Mettant à profit l'actualité électorale, il vient
de publier un éloge de l'abstention qui, tout persifleur et naïf
qu'il se veuille être, lui ressemble bien peu : s'il est un artiste
que n'effraient pas les chinoiseries et les complexités politiques,
qui ne sait pas se tenir éloigné des choses, qui ne pratique
ni l'empêchement ni l'évitisme, qui ignore les douleurs du
manque comme les plaisirs du renoncement, qui ne s'interdit aucun penchant
et ne se refuse à aucune hypothèse, c'est bien l'auteur
du « Retour émerveillé ». Jean-Pierre Otte est
un épicurien, et un épicurien ne s'abstient d'à peu
près rien. Tout le charme ottiste est là : une guerre perpétuelle
aux tempérances et à la mortelle retenue. Votez Otte !
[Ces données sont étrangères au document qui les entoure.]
-- ==== Sys2Proof/Machine/Dispatch.lean ====
section
/-! DEFINITION. One arm for each command: its meaning. -/

namespace Sys2Proof.Machine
Jean-Louis Ezine, Le Nouvel Observateur
Dès les premières paroles, il fait quelque chose, comme
une eau de source qui enivrerait un convalescent qu’un médecin
imprudent aurait expédié au vert. Tant de pages si enchanteresses
sont d’un écrivain hors pair.
Le Nouvel Observateur
Un maître en matière de style.
Le Magazine Littéraire
Jean-Pierre Otte est un obsédé heureux, en même temps
qu’un champion de l’indicible. Il sait décrire ce qui
point entre les êtres, les glissements progressifs du désir,
le retour des passions dans un monde en mutation.
L’Express
C’est la fête d’un langage plein de
sèves où les mots germent en alliances insolites pour mieux
capter les sensations, une allégresse et une force tranquille qu’habite
la saveur du monde.
Le Monde
C’est l’homme des commencements, c’est le chroniqueur
des genèses (...). Ce qu’il dévoile en ces œuvres
denses, païennes, murmurantes, c’est le pays des connaissances
essentielles, des transparences nécessaires, sans lesquelles, on
ne verra, on ne surprendra jamais le fond, le font des sources et de l’âme.